Blog

March On

by Kate Rogers

The air around city hall on Sunday afternoon was damp and chill, but that didn’t stop thousands of voices from echoing off the buildings. Shouts, cheers and chants the likes of “Hey hey, ho ho, 45 has got to go!” and “Show me what democracy looks like!” reverberated through Niagara Square. The streets were a sea of pink pussy hats and poster board signs reading slogans ranging from “Viva la Vulva” to “Take ‘Em By the Midterms.” Looking around at the hopeful, determined faces that spanned generations, from rosy-cheeked babies in strollers to beautiful gray-haired women in glasses, it was clear that this was a group more organized, more unified and more determined than ever to use their voice in the most powerful way they can – to vote.

Marches organized across the country this weekend to commemorate a year of frustrations, of roadblocks and…of victories. The #MeToo movement has seamlessly woven into the battle cries of women everywhere, and speeches were made encouraging more women to speak up, speak out and advocate for themselves and those around them who don’t have a voice. More women are running for office than ever before, proving that that voice has only amplified and become more articulate in the past 365 days. It’s called out men who have abused their power and their peers, it’s brought glaring injustices to light and it’s asked for action rather than complacency.

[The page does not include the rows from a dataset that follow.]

-- ==== Sys2Proof/Safety.lean ====
section
/-!
DEFINITION. The words in which claims about the machine are stated: how a command ends, when a keyed command can
run, what memory holds, and the invariants of the state (spec 10_state.md R40, R42, R48, 60_exceptions.md R302, R303).
-/

namespace Sys2Proof.Machine

/-- The state after a command that ended with `code` and changed nothing else (R302, R303). -/
def State.ended (code : ErrCode) (s : State) : State :=
  { s with err := code, done := true, seq := .idle, upset := false }

/-- The state `s` with `n` primitive invocations consumed (R173). -/
def State.charged (n : Nat) (s : State) : State :=
  { s with ctx := { s.ctx with res := s.ctx.res - BitVec.ofNat 32 n } }

/-- The buffers of a command can be reached: none in the window, no overlap but DST = SRC, every byte there
(R60, R67, R69). -/
def BuffersOk (i : Instr) (s : State) : Prop :=
  windowHazard i s = false ∧ overlapHazard i s = false ∧ regionsAdmitted i s = true

/-- The key lets a command with `n` invocations run: no upset since its ISSUE, the integrity check passes, and the
resource counter covers it (R45, R172, R174). -/
def KeyReady (n : Nat) (s : State) : Prop :=
  s.upset = false ∧ keyOk s = true ∧ n ≤ s.ctx.res.toNat

/-- Memory `m` holds `bytes` from `base` on and agrees with `old` everywhere else. -/
def HoldsAt (m old : Memory) (base : Nat) (bytes : Bytes) : Prop :=
  ∀ a, m.read a = if base ≤ a ∧ a < base + bytes.length then bytes.getD (a - base) 0 else old.read a

/-- What the tag length must be (R92). -/
def TagLenOk (l : Nat) : Prop := 1 ≤ l ∧ l ≤ 16

/-- A chaining IV that CBC, CFB and OFB accept (R201). -/
def ChainIvOk (s : State) : Prop :=
  s.ivlen ≠ 0 ∧ s.ivlen.toNat % 16 = 0 ∧ s.ivlen.toNat / 16 ≤ s.plat.zMax ∧ regionOk s.ivaddr s.ivlen.toNat = true

/-- A CTR IV buffer that is accepted (R220). -/
def CtrIvOk (s : State) : Prop := s.ivlen = 8 ∧ regionOk s.ivaddr 8 = true

/-- Text buffers that a mode accepts (R202). -/
def TextOk (s : State) : Prop :=
  s.len ≠ 0 ∧ regionOk s.src s.len.toNat = true ∧ regionOk s.dst s.len.toNat = true

/-- A whole number of blocks (R202). -/
def WholeBlocks (s : State) : Prop := s.len.toNat % 16 = 0

/-- The operands MGM accepts (R249). -/
def MgmOk (tagLen : Nat) (s : State) : Prop :=
  TagLenOk tagLen ∧ s.ivlen = 16 ∧ s.adlen.toNat ≤ s.plat.mgmMaxAd ∧ s.len.toNat ≤ s.plat.mgmMaxText
    ∧ 0 < s.adlen.toNat + s.len.toNat ∧ regionOk s.ivaddr 16 = true ∧ regionOk s.adaddr s.adlen.toNat = true
    ∧ regionOk s.src s.len.toNat = true ∧ regionOk s.dst s.len.toNat = true ∧ regionOk s.tagaddr tagLen = true

/-- The operands CMAC accepts (R272). -/
def CmacOk (tagLen : Nat) (s : State) : Prop :=
  TagLenOk tagLen ∧ regionOk s.src s.len.toNat = true ∧ regionOk s.tagaddr tagLen = true

/-- The argument checks of every command pass (R181, R182, R202, R249, R272). -/
def ArgsOk (i : Instr) (s : State) : Prop :=
  match i with
  | .nop | .destroy | .encb | .decb | .cmackeys | .gfmul | .gfdbl => True
  | .create _ alg => alg = 0
  | .setkey => s.len = 32 ∧ regionOk s.src 32 = true
  | .ecbE | .ecbD => WholeBlocks s ∧ TextOk s
  | .cbcE | .cbcD => ChainIvOk s ∧ WholeBlocks s ∧ TextOk s
  | .cfbE | .cfbD | .ofb _ => ChainIvOk s ∧ TextOk s
  | .ctr _ => CtrIvOk s ∧ TextOk s
  | .mgmE l | .mgmD l => MgmOk l s
  | .cmac l => CmacOk l s

/-- The keyed commands (R175). -/
def isKeyed : Instr → Bool
  | .nop | .create _ _ | .setkey | .destroy | .gfmul | .gfdbl => false
  | .encb | .decb | .ecbE | .ecbD | .cbcE | .cbcD | .cfbE | .cfbD | .ofb _ | .ctr _ | .mgmE _ | .mgmD _
  | .cmac _ | .cmackeys => true

/-- The commands that write DOUT or DOUTB (R38). -/
def writesDout : Instr → Bool
  | .encb | .decb | .gfmul | .gfdbl | .cmackeys => true
  | .nop | .create _ _ | .setkey | .destroy | .ecbE | .ecbD | .cbcE | .cbcD | .cfbE | .cfbD | .ofb _ | .ctr _
  | .mgmE _ | .mgmD _ | .cmac _ => false

/-- N(cmd), the primitive invocations of a command, as R176 tables it. -/
def invocations (i : Instr) (s : State) : Nat :=
  let n := (s.len.toNat + 15) / 16
  let h := (s.adlen.toNat + 15) / 16
  match i with
  | .encb | .decb | .cmackeys => 1
  | .ecbE | .ecbD | .cbcE | .cbcD => s.len.toNat / 16
  | .cfbE | .cfbD | .ofb _ | .ctr _ => n
  | .mgmE _ | .mgmD _ => n + (h + n + 1) + 1 + (if s.plat.mgmDerive = .encrypted then 2 else 0)
  | .cmac _ => 1 + max 1 n
  | .nop | .create _ _ | .setkey | .destroy | .gfmul | .gfdbl => 0

/-- Block `i` of a byte string, a partial one extended by zero bytes (R10, R100). -/
def blockAt (bs : Bytes) (i : Nat) : Block := blockOf ((bs.drop (16 * i)).take 16)

/-- The text at SRC (R200). -/
def sourceText (s : State) : Bytes := s.mem.readBytes s.src.toNat s.len.toNat

/-- The IV at IVADDR (R201, R220). -/
def sourceIv (s : State) : Bytes := s.mem.readBytes s.ivaddr.toNat s.ivlen.toNat

/-- The nonce at IVADDR (R241). -/
def sourceNonce (s : State) : Block := blockOf (s.mem.readBytes s.ivaddr.toNat 16)

/-- The associated data at ADADDR (R240). -/
def sourceAd (s : State) : Bytes := s.mem.readBytes s.adaddr.toNat s.adlen.toNat

/-- A command that COMPLETE cannot finish: MEM_ADMITS is false of some byte of its regions (R69). An ISSUE has seen to
it that no buffer is in the window and none overlaps (R60, R67). -/
def Stuck (s : State) : Prop :=
  s.seq = .busy ∧ ∃ i, decode s.cur = .ok i ∧ windowHazard i s = false ∧ overlapHazard i s = false
    ∧ regionsAdmitted i s = false

/-- It is the CORE's turn: it is next in the global order, or nothing else is left (R73, log entry 2). -/
def CoreTurn (s : State) : Prop := s.inputs = [] ∨ ∃ rest, s.inputs = .core :: rest

/-- The state in which the next turn is taken: the turn is no longer to come. -/
def State.turnTaken (s : State) : State := { s with inputs := s.inputs.tail }

/-- Memory is in its canonical form and lists only bytes that exist (R60). -/
def MemInv (s : State) : Prop :=
  s.mem.wf = true ∧ ∀ c ∈ s.mem, memAdmits s.plat c.1 = true

/-- The invariants of the key context (R30, R42, R173): ALG is RC6; RES is 0 without a key and never above
RESOURCE_MAX; and where ENV takes no steps, key storage is zero without a key, and with one the round keys and the
integrity code are those of the key words. -/
def KeyInv (s : State) : Prop :=
  s.ctx.alg = 0
    ∧ (s.ctx.keyed = false → s.ctx.res = 0)
    ∧ s.ctx.res ≤ s.plat.resourceMax
    ∧ (s.plat.allowUpset = false → s.ctx.keyed = false →
        s.ctx.k = Vector.replicate 8 0 ∧ s.ctx.s = Vector.replicate 44 0 ∧ s.ctx.ic = 0)
    ∧ (s.plat.allowUpset = false → s.ctx.keyed = true →
        s.ctx.s = rc6Schedule s.ctx.k ∧ s.ctx.ic = integrityCode s.plat s.ctx.k s.ctx.s)

/-- The invariants of the sequencer (R26, R40, R45, R60, R67): DONE is 0 while BUSY; an upset in flight is one that
ENV was allowed, with a command in flight; the command in flight has no buffer in the window and no overlap. -/
def SeqInv (s : State) : Prop :=
  (s.seq = .busy → s.done = false)
    ∧ (s.upset = true → s.seq = .busy ∧ s.plat.allowUpset = true)
    ∧ (s.seq = .busy → ∀ i, decode s.cur = .ok i → windowHazard i s = false ∧ overlapHazard i s = false)

end Sys2Proof.Machine
end

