-- ==== Sys2Proof/Laws/Memory.lean ====
section
/-!
SUPPORT. The laws of system memory: what a read gives after a write, and that every memory operation keeps the
canonical form.
-/

namespace Sys2Proof.Machine

/-! ### Reads after writes -/

@[simp] theorem Memory.read_nil (a : Nat) : Memory.read [] a = unlistedByte := rfl

theorem Memory.read_cons (k : Nat) (v : Byte) (m : Memory) (a : Nat) :
    Memory.read ((k, v) :: m) a = if k = a then v else Memory.read m a := rfl

theorem Memory.read_erase (m : Memory) (a b : Nat) :
    (m.erase a).read b = if b = a then unlistedByte else m.read b := by
  induction m with
  | nil => simp [Memory.erase]
  | cons c m ih =>
    obtain ⟨k, v⟩ := c
    unfold Memory.erase at ih ⊢
    by_cases hk : k = a
    · subst hk
      by_cases hb : b = k
      · simp_all
      · simp_all [Memory.read_cons, Ne.symm hb]
    · by_cases hb : b = a
      · subst hb
        simp_all [Memory.read_cons]
      · simp_all [Memory.read_cons]

theorem Memory.read_insert (m : Memory) (a b : Nat) (v : Byte) (h : m.read a = unlistedByte ∨ b ≠ a) :
    (∀ c ∈ m, c.1 ≠ a) → (m.insert a v).read b = if b = a then v else m.read b := by
  induction m with
  | nil => intro _; simp only [Memory.insert, Memory.read_cons, Memory.read_nil, eq_comm]
  | cons c m ih =>
    obtain ⟨k, x⟩ := c
    intro hm
    have hk : k ≠ a := hm (k, x) (by simp)
    have ih := ih (by rcases h with h | h <;> simp_all [Memory.read_cons]) (fun c hc => hm c (by simp [hc]))
    unfold Memory.insert
    split
    · simp only [Memory.read_cons, eq_comm]
    · simp only [Memory.read_cons, ih]
      by_cases hb : b = a
      · subst hb; simp [hk]
      · simp [hb]

theorem Memory.erase_absent (m : Memory) (a : Nat) : ∀ c ∈ m.erase a, c.1 ≠ a := by
  intro c hc
  simpa using (List.mem_filter.mp hc).2

/-- The basic law of memory: a write is read back, and every other byte is as before (R70). -/
theorem Memory.read_write (m : Memory) (a b : Nat) (v : Byte) :
    (m.write a v).read b = if b = a then v else m.read b := by
  unfold Memory.write
  split
  · rename_i h; rw [Memory.read_erase, h]
  · rw [Memory.read_insert _ _ _ _ (.inl (by simp [Memory.read_erase])) (Memory.erase_absent m a), Memory.read_erase]
    split <;> rfl

/-- What memory reads after a byte string is stored (R11). -/
theorem Memory.read_writeBytes (bs : Bytes) (m : Memory) (base a : Nat) :
    (m.writeBytes base bs).read a
      = if base ≤ a ∧ a < base + bs.length then bs.getD (a - base) 0 else m.read a := by
  induction bs generalizing m base with
  | nil => simp [Memory.writeBytes]
  | cons b bs ih =>
    rw [Memory.writeBytes, ih, Memory.read_write]
    by_cases h1 : a = base
    · subst h1; simp
    · by_cases h2 : base + 1 ≤ a ∧ a < base + 1 + bs.length
      · have : a - base = (a - (base + 1)) + 1 := by omega
        simp only [h2, and_self, if_true, this, List.getD_cons_succ]
        rw [if_pos (by simp only [List.length_cons]; omega)]
      · rw [if_neg h2, if_neg h1, if_neg (by simp only [List.length_cons]; omega)]

@[simp] theorem Memory.length_readBytes (m : Memory) (a n : Nat) : (m.readBytes a n).length = n := by
  induction n generalizing a with
  | zero => rfl
  | succ n ih => simp [Memory.readBytes, ih]

theorem Memory.getD_readBytes (m : Memory) (a n k : Nat) (h : k < n) : (m.readBytes a n).getD k 0 = m.read (a + k) := by
  induction n generalizing a k with
  | zero => omega
  | succ n ih =>
    cases k with
    | zero => simp [Memory.readBytes]
    | succ k =>
      rw [Memory.readBytes, List.getD_cons_succ, ih _ _ (by omega)]
      congr 1
      omega

/-- Equal bytes read equal strings. -/
theorem Memory.readBytes_congr (m m' : Memory) (a n : Nat) (h : ∀ k, k < n → m.read (a + k) = m'.read (a + k)) :
    m.readBytes a n = m'.readBytes a n := by
  induction n generalizing a with
  | zero => rfl
  | succ n ih =>
    simp only [Memory.readBytes]
    rw [show m.read a = m'.read a from h 0 (by omega), ih (a + 1)]
    intro k hk
    have := h (k + 1) (by omega)
    rwa [show a + (k + 1) = a + 1 + k by omega] at this

/-! ### The canonical form -/

/-- The canonical form, said without recursion: addresses strictly rising and below 2^32, no unlisted value. -/
theorem Memory.wf_iff (m : Memory) :
    m.wf = true ↔ m.Pairwise (fun c d => c.1 < d.1) ∧ ∀ c ∈ m, c.1 < 2 ^ 32 ∧ c.2 ≠ unlistedByte := by
  induction m with
  | nil => simp [Memory.wf]
  | cons c m ih =>
    obtain ⟨a, v⟩ := c
    cases m with
    | nil => simp [Memory.wf]
    | cons d m =>
      obtain ⟨b, w⟩ := d
      simp only [Memory.wf, Bool.and_eq_true, ih, decide_eq_true_eq, bne_iff_ne]
      constructor
      · rintro ⟨⟨hab, hv⟩, hp, hall⟩
        refine ⟨List.pairwise_cons.mpr ⟨?_, hp⟩, ?_⟩
        · intro c hc
          rcases List.mem_cons.mp hc with rfl | hc
          · exact hab
          · exact Nat.lt_trans hab ((List.pairwise_cons.mp hp).1 c hc)
        · intro c hc
          rcases List.mem_cons.mp hc with rfl | hc
          · exact ⟨Nat.lt_trans hab (hall (b, w) (by simp)).1, hv⟩
          · exact hall c hc
      · rintro ⟨hp, hall⟩
        have hp' := List.pairwise_cons.mp hp
        exact ⟨⟨hp'.1 (b, w) (by simp), (hall (a, v) (by simp)).2⟩, hp'.2, fun c hc => hall c (by simp [hc])⟩

theorem Memory.mem_insert (m : Memory) (a : Nat) (v : Byte) (c : Host.Cell) :
    c ∈ m.insert a v ↔ c = (a, v) ∨ c ∈ m := by
  induction m with
  | nil => simp [Memory.insert]
  | cons d m ih =>
    obtain ⟨k, x⟩ := d
    unfold Memory.insert
    split
    · simp
    · simp [ih, or_left_comm]

theorem Memory.insert_rising (m : Memory) (a : Nat) (v : Byte) (hm : m.Pairwise (fun c d => c.1 < d.1))
    (ha : ∀ c ∈ m, c.1 ≠ a) : (m.insert a v).Pairwise (fun c d => c.1 < d.1) := by
  induction m with
  | nil => simp [Memory.insert]
  | cons d m ih =>
    obtain ⟨k, x⟩ := d
    have hp := List.pairwise_cons.mp hm
    have hk : k ≠ a := ha (k, x) (by simp)
    unfold Memory.insert
    split
    · rename_i hlt
      refine List.pairwise_cons.mpr ⟨fun c hc => ?_, hm⟩
      rcases List.mem_cons.mp hc with rfl | hc
      · exact hlt
      · exact Nat.lt_trans hlt (hp.1 c hc)
    · refine List.pairwise_cons.mpr ⟨fun c hc => ?_, ih hp.2 fun c hc => ha c (by simp [hc])⟩
      rcases (Memory.mem_insert m a v c).mp hc with rfl | hc
      · simp only; omega
      · exact hp.1 c hc

/-- Writing a byte of the address space keeps the canonical form. -/
theorem Memory.write_wf (m : Memory) (a : Nat) (v : Byte) (hm : m.wf = true) (ha : a < 2 ^ 32) :
    (m.write a v).wf = true := by
  rw [Memory.wf_iff] at hm ⊢
  have he : (m.erase a).Pairwise (fun c d => c.1 < d.1) := hm.1.filter _
  have hin : ∀ c ∈ m.erase a, c ∈ m := fun c hc => (List.mem_filter.mp hc).1
  unfold Memory.write
  split
  · exact ⟨he, fun c hc => hm.2 c (hin c hc)⟩
  · rename_i hv
    refine ⟨Memory.insert_rising _ _ _ he (Memory.erase_absent m a), fun c hc => ?_⟩
    rcases (Memory.mem_insert _ _ _ c).mp hc with rfl | hc
    · exact ⟨ha, hv⟩
    · exact hm.2 c (hin c hc)

/-- A write lists no address but its own. -/
theorem Memory.mem_write (m : Memory) (a : Nat) (v : Byte) (c : Host.Cell) (hc : c ∈ m.write a v) :
    c.1 = a ∨ c ∈ m := by
  unfold Memory.write at hc
  split at hc
  · exact .inr (List.mem_filter.mp hc).1
  · rcases (Memory.mem_insert _ _ _ c).mp hc with rfl | hc
    · exact .inl rfl
    · exact .inr (List.mem_filter.mp hc).1

/-- Storing a byte string inside the address space keeps the canonical form. -/
theorem Memory.writeBytes_wf (bs : Bytes) (m : Memory) (base : Nat) (hm : m.wf = true)
    (h : base + bs.length ≤ 2 ^ 32) : (m.writeBytes base bs).wf = true := by
  induction bs generalizing m base with
  | nil => simpa [Memory.writeBytes] using hm
  | cons b bs ih =>
    rw [List.length_cons] at h
    rw [Memory.writeBytes]
    exact ih _ _ (m.write_wf base b hm (by omega)) (by omega)

/-- Storing a byte string lists no address but those it stores to. -/
theorem Memory.mem_writeBytes (bs : Bytes) (m : Memory) (base : Nat) (c : Host.Cell)
    (hc : c ∈ m.writeBytes base bs) : (base ≤ c.1 ∧ c.1 < base + bs.length) ∨ c ∈ m := by
  induction bs generalizing m base with
  | nil => exact .inr (by simpa [Memory.writeBytes] using hc)
  | cons b bs ih =>
    rw [Memory.writeBytes] at hc
    rw [List.length_cons]
    rcases ih _ _ hc with h | h
    · exact .inl (by omega)
    · rcases m.mem_write base b c h with h | h
      · exact .inl (by omega)
      · exact .inr h

end Sys2Proof.Machine
end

There was a sense of fear after last year’s marches that this movement would settle and lose its momentum. Activism is hard, and the roadblocks are staggering. A government in chaos, a political majority that is threatening rights for so many, the harsh reality that equality is not nearly as close as everyone had seemed to think it was. And it’s true. 2017 was a year full of backslides, regressions and setbacks at every turn. But out of that darkness, this movement has rallied. It’s begun to tip the scales and shift cultural norms that have been accepted for generations. Complacency has not set in; in fact, the opposite has happened.

Women are getting more comfortable speaking up because their rights are actively at risk. The women’s movement rose out of the ashes of the hope that this country was ready to embrace equality. It’s showed, glaringly, how far we’ve come and how far we still have to go. It is still inherently a movement of hope – hope that this the beginning of a new journey. Women understand the hard work in front of them, and they’re not afraid of it. They’re embracing it. “Just being here, marching and being around those who believe that if we can come together in a peaceful way to get our message across…makes me hopeful. It’s knowing we all have a voice and can use it to make a difference in this world,” says Beth, 32, of Cheektowaga who marched on Sunday.

There are challenges. The #MeToo movement has certainly brought more power, but as one marcher pointed out, it also has the potential to make the larger women’s movement more polarizing. And inclusivity is important. More reach toward diversity is critical to sustaining and growing this cause. “Without ALL women, it will not be as successful.”

So we will all continue to rally. To expand our reach. To vote. To use our voices in the best way we know how – at the polls. But we also need representation we can believe in. Candidates we can count on to carry those voices – those strong, fierce, united voices – to the places that matter, to the policies that will effect change. We need allies. As Dana, another woman at Sunday’s march said, “Men showed up [today] and I hope they continue to join as advocates. Because in this battle, we need male allies in every area to break down long-standing culture norms and inequalities. Women can do it alone but we shouldn’t have to.”

This is not a movement of the few, or the small. It is an entire gender coming together, raising issues that have long lay dormant and will no longer. This voice is growing louder by the moment. It is a freight train taking social media, the mainstream media and far flung corners of the country by storm. And it won’t be silenced.